Torch TorchScript Onnx TensorRT 推理速度对比实验

本博文主要在ubuntu上进行主流推理框架在ubuntu上的速度对比实验，代码来源于pytorch-classifier，是博主自己整理的一个基于pytorch图像分类框架，这是详细的介绍基于pytorch实现的图像分类代码，这是代码的实践案例使用pytorch实现花朵分类，本博文也是pytorch-classifier v1.2版本更新日志.

pytorch-classifier v1.2 更新日志

新增export.py,支持导出(onnx, torchscript, tensorrt)模型.

metrice.py支持onnx,torchscript,tensorrt的推理.

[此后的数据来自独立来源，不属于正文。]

-- ==== Sys2Proof/Laws/Trips.lean ====
section
/-! SUPPORT. The frame of the trip machine: no operation on hoist `h`'s trips touches the sensors, the Position Units, the links, the allocator,
the port, the parameters or another hoist's controller. One lemma for each operation of Machine/Ops.lean and Machine/Trips.lean. -/

namespace Sys2Proof.Machine

/-- `q` differs from `p` in no more than the mass and bay records, the orders, the selector, and hoist `h`'s controller. -/
structure Chip.TripFrame (h : HoistId) (p q : Chip) : Prop where
  sensors : q.sensors = p.sensors
  units : q.units = p.units
  links : q.links = p.links
  power : q.power = p.power
  port : q.port = p.port
  params : q.params = p.params
  hoistParams : q.hoistParams = p.hoistParams
  draws : q.draws = p.draws
  others : ∀ k, k ≠ h → q.hoist k = p.hoist k

namespace Chip.TripFrame

variable {h : HoistId} {p q r : Chip}

theorem refl (h : HoistId) (p : Chip) : TripFrame h p p := ⟨rfl, rfl, rfl, rfl, rfl, rfl, rfl, rfl, fun _ _ => rfl⟩

theorem trans (a : TripFrame h p q) (b : TripFrame h q r) : TripFrame h p r :=
  ⟨b.sensors.trans a.sensors, b.units.trans a.units, b.links.trans a.links, b.power.trans a.power, b.port.trans a.port,
    b.params.trans a.params, b.hoistParams.trans a.hoistParams, b.draws.trans a.draws,
    fun k ne => (b.others k ne).trans (a.others k ne)⟩

/-! ### Updates of one record -/

theorem updMass (m : MassId) (f : MassRecord → MassRecord) : TripFrame h p (p.updMass m f) :=
  ⟨rfl, rfl, rfl, rfl, rfl, rfl, rfl, rfl, fun _ _ => rfl⟩

theorem updBay (b : BayId) (f : BayRecord → BayRecord) : TripFrame h p (p.updBay b f) :=
  ⟨rfl, rfl, rfl, rfl, rfl, rfl, rfl, rfl, fun _ _ => rfl⟩

theorem updHoist (f : HoistCtl → HoistCtl) : TripFrame h p (p.updHoist h f) :=
  ⟨rfl, rfl, rfl, rfl, rfl, rfl, rfl, rfl, fun k ne => by
    show (p.hoists.set h (f (p.hoist h))).get k = _
    rw [Quad.get_set, if_neg ne]
    rfl⟩

theorem request : TripFrame h p p.request := ⟨rfl, rfl, rfl, rfl, rfl, rfl, rfl, rfl, fun _ _ => rfl⟩

theorem orders (o : OrderQueue) : TripFrame h p { p with orders := o } :=
  ⟨rfl, rfl, rfl, rfl, rfl, rfl, rfl, rfl, fun _ _ => rfl⟩

theorem selector (x : Selector) : TripFrame h p { p with selector := x } :=
  ⟨rfl, rfl, rfl, rfl, rfl, rfl, rfl, rfl, fun _ _ => rfl⟩

theorem setHeld (k : HoistId) (slot : Slot) (o : Option Order) : TripFrame h p (p.setHeld k slot o) := by
  cases slot <;> exact orders _

/-! ### Machine/Ops.lean -/

theorem notifyOrders (m : MassId) : TripFrame h p (p.notifyOrders m) := by
  unfold Chip.notifyOrders
  split
  · exact orders _
  · exact refl _ _

theorem endHeld (k : HoistId) (slot : Slot) (fate : OrderFate) : TripFrame h p (p.endHeld k slot fate) := by
  unfold Chip.endHeld
  split
  · exact refl _ _
  · cases fate
    · exact ((setHeld k slot none).trans (orders _)).trans request
    · exact setHeld k slot none
    · exact (setHeld k slot none).trans (orders _)

theorem massReleased (m : MassId) : TripFrame h p (p.massReleased m) := (updMass m _).trans request

theorem massMismatched (m : MassId) (x : Option Nat) : TripFrame h p (p.massMismatched m x) := (updMass m _).trans request

theorem massDelivered (m : MassId) (b : BayId) : TripFrame h p (p.massDelivered m b) := (updMass m _).trans request

theorem massAssigned (m : MassId) : TripFrame h p (p.massAssigned m) := updMass m _

theorem massAboard (m : MassId) (k : HoistId) (x : Nat) : TripFrame h p (p.massAboard m k x) := updMass m _

theorem massLostFromBay (m : MassId) : TripFrame h p (p.massLostFromBay m) := (updMass m _).trans (notifyOrders m)

theorem massLostAboard (m : MassId) : TripFrame h p (p.massLostAboard m) := (updMass m _).trans (notifyOrders m)

theorem massAbsent (m : MassId) : TripFrame h p (p.massAbsent m) := by
  unfold Chip.massAbsent
  simp only
  split
  · exact ((updMass m _).trans (notifyOrders m)).trans request
  · exact (updMass m _).trans (notifyOrders m)

theorem openBay (b : BayId) : TripFrame h p (p.openBay b) := (updBay b _).trans request

theorem barBay (b : BayId) (c : BarredCause) : TripFrame h p (p.barBay b c) := updBay b _

theorem occupyBay (b : BayId) (m : MassId) : TripFrame h p (p.occupyBay b m) := updBay b _

theorem holdSource (k : HoistId) (slot : Slot) (b : BayId) : TripFrame h p (p.holdSource k slot b) := updBay b _

theorem holdDestination (k : HoistId) (slot : Slot) (b : BayId) : TripFrame h p (p.holdDestination k slot b) := updBay b _

theorem giveUpSource (k : HoistId) (slot : Slot) (b : BayId) : TripFrame h p (p.giveUpSource k slot b) := by
  unfold Chip.giveUpSource
  split
  · exact updBay b _
  · exact refl _ _

theorem giveUpDestination (k : HoistId) (slot : Slot) (b : BayId) : TripFrame h p (p.giveUpDestination k slot b) := by
  unfold Chip.giveUpDestination
  split
  · split
    · exact barBay b _
    · exact openBay b
  · exact refl _ _

theorem barClearedSource (k : HoistId) (b : BayId) : TripFrame h p (p.barClearedSource k b) := by
  unfold Chip.barClearedSource
  split
  · exact barBay b _
  · exact refl _ _

theorem moveHold (k : HoistId) (b : BayId) : TripFrame h p (p.moveHold k b) := by
  unfold Chip.moveHold
  split
  · exact updBay b _
  · exact refl _ _

/-! ### Machine/Trips.lean -/

theorem enterPhase (phase : Phase) : TripFrame h p (p.enterPhase h phase) := updHoist _

theorem stopRef : TripFrame h p (p.stopRef h) := updHoist _

theorem updActive (f : Trip → Trip) : TripFrame h p (p.updActive h f) := updHoist _

theorem enterEngage : TripFrame h p (p.enterEngage h) := ((enterPhase _).trans stopRef).trans (updHoist _)

theorem enterRelease : TripFrame h p (p.enterRelease h) := ((enterPhase _).trans stopRef).trans (updHoist _)

theorem enterTravelEmpty : TripFrame h p (p.enterTravelEmpty h) := (enterPhase _).trans (updHoist _)

theorem haltHoist (cause : HaltCause) (resume : Phase) : TripFrame h p (p.haltHoist h cause resume) :=
  ((enterPhase _).trans stopRef).trans (updActive _)

theorem activate (halt : Option HaltCause) : TripFrame h p (p.activate h halt) := by
  unfold Chip.activate
  split
  · exact refl _ _
  · simp only
    split
    · exact (updActive _).trans (updHoist _)
    · split
      · exact enterEngage
      · exact enterTravelEmpty

theorem promote (t : Trip) (halt : Option HaltCause) : TripFrame h p (p.promote h t halt) :=
  (((((updHoist _).trans (moveHold h t.source)).trans (moveHold h t.destination)).trans
    (setHeld h .active _)).trans (setHeld h .staged none)).trans (activate halt)

theorem endActive : TripFrame h p (p.endActive h) := by
  unfold Chip.endActive
  simp only
  split
  · exact updHoist _
  · split
    · exact (updHoist _).trans (promote _ _)
    · exact (updHoist _).trans (enterPhase _)

theorem dropStaged (fate : OrderFate) : TripFrame h p (p.dropStaged h fate) := by
  unfold Chip.dropStaged
  split
  · exact refl _ _
  · exact ((((updHoist _).trans (massReleased _)).trans (giveUpSource h .staged _)).trans
      (giveUpDestination h .staged _)).trans (endHeld h .staged fate)

theorem endEmpty : TripFrame h p (p.endEmpty h) := (updHoist _).trans endActive

theorem completeAbandon (fate : OrderFate) (mismatch : Bool) : TripFrame h p (p.completeAbandon h fate mismatch) := by
  unfold Chip.completeAbandon
  split
  · exact refl _ _
  · cases mismatch
    · exact ((((massReleased _).trans (giveUpSource h .active _)).trans (giveUpDestination h .active _)).trans
        (endHeld h .active fate)).trans endEmpty
    · exact ((((massMismatched _ _).trans (giveUpSource h .active _)).trans (giveUpDestination h .active _)).trans
        (endHeld h .active fate)).trans endEmpty

theorem abandon (fate : OrderFate) : TripFrame h p (p.abandon h fate) := by
  unfold Chip.abandon
  simp only
  split
  · exact refl _ _
  · split
    · exact updHoist _
    · exact completeAbandon fate false

theorem completeWithdrawal : TripFrame h p (p.completeWithdrawal h) := by
  unfold Chip.completeWithdrawal
  split
  · exact refl _ _
  · exact completeAbandon _ _
  · exact completeAbandon _ _

theorem loseSource (slot : Slot) : TripFrame h p (p.loseSource h slot) := by
  unfold Chip.loseSource
  split
  · split
    · exact refl _ _
    · exact ((updHoist _).trans (giveUpDestination h .staged _)).trans (endHeld h .staged .counted)
  · split
    · exact refl _ _
    · exact ((giveUpDestination h .active _).trans (endHeld h .active .counted)).trans endEmpty

theorem takeDestination (t : Trip) (z : Nat) (b : BayId) (kind : TripKind) :
    TripFrame h p (p.takeDestination h t z b kind) := by
  unfold Chip.takeDestination
  exact (((giveUpDestination h .active t.destination).trans (holdDestination h .active b)).trans (updActive _)).trans
    (updHoist _)

theorem retargetFrom (t : Trip) (z : Nat) (taken : p.retargetFrom h t z = some q) : TripFrame h p q := by
  unfold Chip.retargetFrom at taken
  obtain ⟨b, _, e⟩ := Option.map_eq_some_iff.mp taken
  exact e ▸ takeDestination t z b _

theorem setNoBay : TripFrame h p (p.setNoBay h) := updHoist _

theorem loseDestination (slot : Slot) : TripFrame h p (p.loseDestination h slot) := by
  unfold Chip.loseDestination
  split
  · exact dropStaged _
  · split
    · exact refl _ _
    · split
      · split
        · rename_i e
          exact retargetFrom _ _ e
        · exact setNoBay.trans (abandon _)
      · split
        · split
          · rename_i e
            exact retargetFrom _ _ e
          · exact setNoBay.trans (haltHoist _ _)
        · split
          · rename_i e
            exact retargetFrom _ _ e
          · exact setNoBay.trans (haltHoist _ _)
        · exact haltHoist _ _
        · exact updActive _
        all_goals exact refl _ _

theorem takeFault (cause : FaultCause) (detail : Option Nat) : TripFrame h p (p.takeFault h cause detail) := by
  unfold Chip.takeFault
  simp only
  split
  · exact updHoist _
  · exact ((((dropStaged _).trans (enterPhase _)).trans stopRef).trans (updActive _)).trans (updHoist _)

theorem weighMatch (t : Trip) (x : Nat) : TripFrame h p (p.weighMatch h t x) :=
  ((((massAboard _ _ _).trans (updBay t.source _)).trans (setHeld h .active none)).trans (enterPhase _)).trans
    (updActive _)

theorem weighMismatch (x : Nat) : TripFrame h p (p.weighMismatch h x) := (updActive _).trans (updHoist _)

theorem engageTest : TripFrame h p (p.engageTest h) := by
  unfold Chip.engageTest
  split
  · exact refl _ _
  · split
    · exact refl _ _
    · split
      · exact weighMatch _ _
      · exact weighMismatch _

theorem completeRelease (t : Trip) : TripFrame h p (p.completeRelease h t) := by
  unfold Chip.completeRelease
  simp only
  have base : TripFrame h p (((p.massDelivered t.mass t.destination).occupyBay t.destination t.mass).barClearedSource h
      t.source) := ((massDelivered _ _).trans (occupyBay _ _)).trans (barClearedSource h t.source)
  split
  · exact ((base.trans (updHoist _)).trans (dropStaged _)).trans endActive
  · exact base.trans endActive

theorem releaseTest : TripFrame h p (p.releaseTest h) := by
  unfold Chip.releaseTest
  split
  · exact refl _ _
  · split
    · exact completeRelease _
    · exact refl _ _

theorem completionTest : TripFrame h p (p.completionTest h) := by
  unfold Chip.completionTest
  split
  · exact engageTest
  · exact releaseTest
  · exact refl _ _

/-! ### Machine/Power.lean, Machine/Motion.lean and Machine/Selection.lean -/

theorem endOtherKind (m : PlantMode) : TripFrame h p (p.endOtherKind h m) := by
  unfold Chip.endOtherKind
  simp only
  have first : TripFrame h p (match (p.hoist h).staged with
      | some t => if t.ofAnotherKind m then p.dropStaged h .returned else p
      | none => p) := by
    split
    · split
      · exact dropStaged _
      · exact refl _ _
    · exact refl _ _
  split
  · split
    · exact first.trans (abandon _)
    · exact first
  · exact first

theorem clearHeightCheck : TripFrame h p (p.clearHeightCheck h) := by
  unfold Chip.clearHeightCheck
  split
  · exact refl _ _
  · split
    · exact barBay _ _
    · exact refl _ _

theorem overspeedCheck : TripFrame h p (p.overspeedCheck h) := by
  unfold Chip.overspeedCheck
  simp only
  split <;> split
  all_goals first
    | exact (updHoist _).trans (takeFault _ _)
    | exact updHoist _

theorem approachTest (t : Trip) : TripFrame h p (p.approachTest h t) := by
  unfold Chip.approachTest
  split
  · split
    · exact enterEngage
    · exact enterRelease
  · exact refl _ _

theorem phaseTest (previous : Int) : TripFrame h p (p.phaseTest h previous) := by
  unfold Chip.phaseTest
  split
  · exact refl _ _
  · split
    · unfold Chip.travelTest
      split
      · exact ((enterPhase _).trans (updHoist _)).trans (approachTest _)
      · split
        · exact (enterPhase _).trans (updHoist _)
        · exact refl _ _
    · exact approachTest _
    · split
      · exact enterPhase _
      · exact refl _ _
    · exact refl _ _

theorem expirePhaseTimer : TripFrame h p (p.expirePhaseTimer h) := by
  unfold Chip.expirePhaseTimer
  split
  · exact takeFault _ _
  · exact updHoist _

theorem expireDwell : TripFrame h p (p.expireDwell h) := by
  unfold Chip.expireDwell
  split
  · exact updHoist _
  · split
    · rename_i e
      split
      · exact (retargetFrom _ _ e).trans (enterPhase _)
      · exact (retargetFrom _ _ e).trans (updHoist _)
    · exact setNoBay.trans (updHoist _)

theorem stage (t : Trip) (o : Option Order) : TripFrame h p (p.stage h t o) := by
  unfold Chip.stage
  simp only
  have base : ∀ slot, TripFrame h p
      (((({ p with selector := { p.selector with pointer := h } } : Chip).massAssigned t.mass).holdSource h slot
        t.source).holdDestination h slot t.destination) := fun slot =>
    (((selector _).trans (massAssigned _)).trans (holdSource h slot t.source)).trans
      (holdDestination h slot t.destination)
  cases o with
  | none =>
    split
    · exact (((base _).trans (updHoist _)).trans (activate _)).trans request
    · exact (base _).trans (updHoist _)
  | some o =>
    split
    · exact ((((base _).trans (setHeld h _ _)).trans (updHoist _)).trans (activate _)).trans request
    · exact ((base _).trans (setHeld h _ _)).trans (updHoist _)

theorem tryFor : TripFrame h p (p.tryFor h) := by
  unfold Chip.tryFor
  split
  · exact (orders _).trans (stage _ _)
  · split
    · exact stage _ _
    · exact refl _ _

end Chip.TripFrame

end Sys2Proof.Machine
end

 此处在predict.py中暂不支持onnx,torchscript,tensorrt的推理的推理,原因是因为predict.py中的热力图可视化没办法在onnx、torchscript、tensorrt中实现,后续单独推理部分会额外写一部分代码.
 在metrice.py中,onnx和torchscript和tensorrt的推理也不支持tsne的可视化,那么我在metrice.py中添加onnx,torchscript,tensorrt的推理的目的是为了测试fps和精度.
 所以简单来说,使用metrice.py最好还是直接用torch模型,torchscript和onnx和tensorrt的推理的推理模型后续会写一个单独的推理代码.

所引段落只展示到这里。